• [EXERCISE INSTRUCTIONS]:
From the entries below, output the line with "a default. -/" and each following line up to and including the line with "def mersenne : Nat := 2305843009213693951", exactly as written.

• [SUPPLIED RECORDS]:
-- ==== Sys2Proof/Machine/Bits.lean ====
section
/-! DEFINITION. Bit-field, byte-order, counting and check-sum helpers (R3, R4, R420). -/
namespace Sys2Proof.Machine

/-- Bits [lo + w - 1 : lo] of `x`. -/
def bits {n : Nat} (x : BitVec n) (lo w : Nat) : BitVec w := BitVec.extractLsb' lo w x

/-- Bit `i` of `x`. -/
def bit {n : Nat} (x : BitVec n) (i : Nat) : Bool := x.getLsbD i

/-- `x` with bits [lo + w - 1 : lo] replaced by `v`. -/
def setBits {n : Nat} (x : BitVec n) (lo w : Nat) (v : BitVec w) : BitVec n :=
  (x &&& ~~~(BitVec.ofNat n ((2 ^ w - 1) <<< lo))) ||| (v.setWidth n <<< lo)

/-- `x` with bit `i` set to `b`. -/
def setBit {n : Nat} (x : BitVec n) (i : Nat) (b : Bool) : BitVec n :=
  if b then x ||| BitVec.ofNat n (2 ^ i) else x &&& ~~~(BitVec.ofNat n (2 ^ i))

/-- `b` as a number. -/
def b2n (b : Bool) : Nat := if b then 1 else 0

/-- `b` as one bit. -/
def b2v (b : Bool) : BitVec 1 := if b then 1#1 else 0#1

/-- A count that holds at its largest value (R60 and the RC counts). -/
def satAdd {n : Nat} (x : BitVec n) (k : Nat) : BitVec n :=
  if x.toNat + k < 2 ^ n then BitVec.ofNat n (x.toNat + k) else BitVec.allOnes n

/-- The number a list of bytes stands for, least significant byte first (R4). -/
def leNat : List Byte → Nat
  | [] => 0
  | b :: r => b.toNat + 256 * leNat r

/-- `n` bytes of a number, least significant first (R4). -/
def leBytes : Nat → Nat → List Byte
  | 0, _ => []
  | n + 1, x => BitVec.ofNat 8 x :: leBytes n (x / 256)

/-- A word from bytes, least significant first. -/
def leBits (w : Nat) (l : List Byte) : BitVec w := BitVec.ofNat w (leNat l)

/-- The bytes of a bit vector, least significant first. -/
def bytesOf {n : Nat} (x : BitVec n) (k : Nat) : List Byte := leBytes k x.toNat

/-- The four bytes of a word list, least significant first. -/
def wordBytes (l : List Word) : List Byte := l.flatMap (fun w => bytesOf w 4)

/-- Words of a byte list. -/
def toWords : Nat → List Byte → List Word
  | 0, _ => []
  | n + 1, l => leBits 32 (l.take 4) :: toWords n (l.drop 4)

/-- One bit of a CRC with generator 0x1021, most significant bit first. -/
def crc16Bit (c : Nat) : Nat := if c / 32768 % 2 = 1 then (c * 2 % 65536) ^^^ 0x1021 else c * 2 % 65536

/-- CRC-16 with generator 0x1021, no reflection and no final XOR, over bytes from a running value (R420). -/
def crc16From (c : Nat) : List Byte → Nat
  | [] => c
  | b :: r =>
    crc16From (crc16Bit (crc16Bit (crc16Bit (crc16Bit (crc16Bit (crc16Bit (crc16Bit (crc16Bit
      (c ^^^ (b.toNat * 256)))))))))) r

/-- The CRC of a line frame: initial value 0xFFFF (R420). -/
def crc16 (l : List Byte) : BitVec 16 := BitVec.ofNat 16 (crc16From 0xFFFF l)

/-- One bit of the CRC of IEEE 802.3, generator 0x04C1_1DB7, least significant bit first. -/
def crc32Bit (c : Nat) : Nat := if c % 2 = 1 then (c / 2) ^^^ 0xEDB88320 else c / 2

/-- CRC-32 of bytes from a running value. -/
def crc32From (c : Nat) : List Byte → Nat
  | [] => c
  | b :: r =>
    crc32From (crc32Bit (crc32Bit (crc32Bit (crc32Bit (crc32Bit (crc32Bit (crc32Bit (crc32Bit
      (c ^^^ b.toNat))))))))) r

/-- The CRC-32 of IEEE 802.3, reflected, with initial value and final XOR 0xFFFF_FFFF (R271, R433). -/
def crc32 (l : List Byte) : BitVec 32 := BitVec.ofNat 32 (crc32From 0xFFFFFFFF l ^^^ 0xFFFFFFFF)

/-- The largest number of a list, 0 for none. -/
def maxNat (l : List Nat) : Nat := l.foldl max 0

/-- Element `i` of a list, or a default. -/
def nth {α : Type} (l : List α) (i : Nat) (d : α) : α := l.getD i d

/-- `l` with element `i` replaced. -/
def setNth {α : Type} : List α → Nat → α → List α
  | [], _, _ => []
  | _ :: r, 0, v => v :: r
  | x :: r, i + 1, v => x :: setNth r i v

/-- Round a division up. -/
def ceilDiv (a b : Nat) : Nat := (a + b - 1) / b

/-- The Mersenne prime 2^61 - 1 of the checksums (R115). -/
def mersenne : Nat := 2305843009213693951

/-- The residue of an integer modulo 2^61 - 1 (R115). -/
def residue (n : Int) : Nat := (n % (mersenne : Int)).toNat

end Sys2Proof.Machine
end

• [OUTPUT FOR THIS EXERCISE]:
/-- Element `i` of a list, or a default. -/
def nth {α : Type} (l : List α) (i : Nat) (d : α) : α := l.getD i d

/-- `l` with element `i` replaced. -/
def setNth {α : Type} : List α → Nat → α → List α
  | [], _, _ => []
  | _ :: r, 0, v => v :: r
  | x :: r, i + 1, v => x :: setNth r i v

/-- Round a division up. -/
def ceilDiv (a b : Nat) : Nat := (a + b - 1) / b

/-- The Mersenne prime 2^61 - 1 of the checksums (R115). -/
def mersenne : Nat := 2305843009213693951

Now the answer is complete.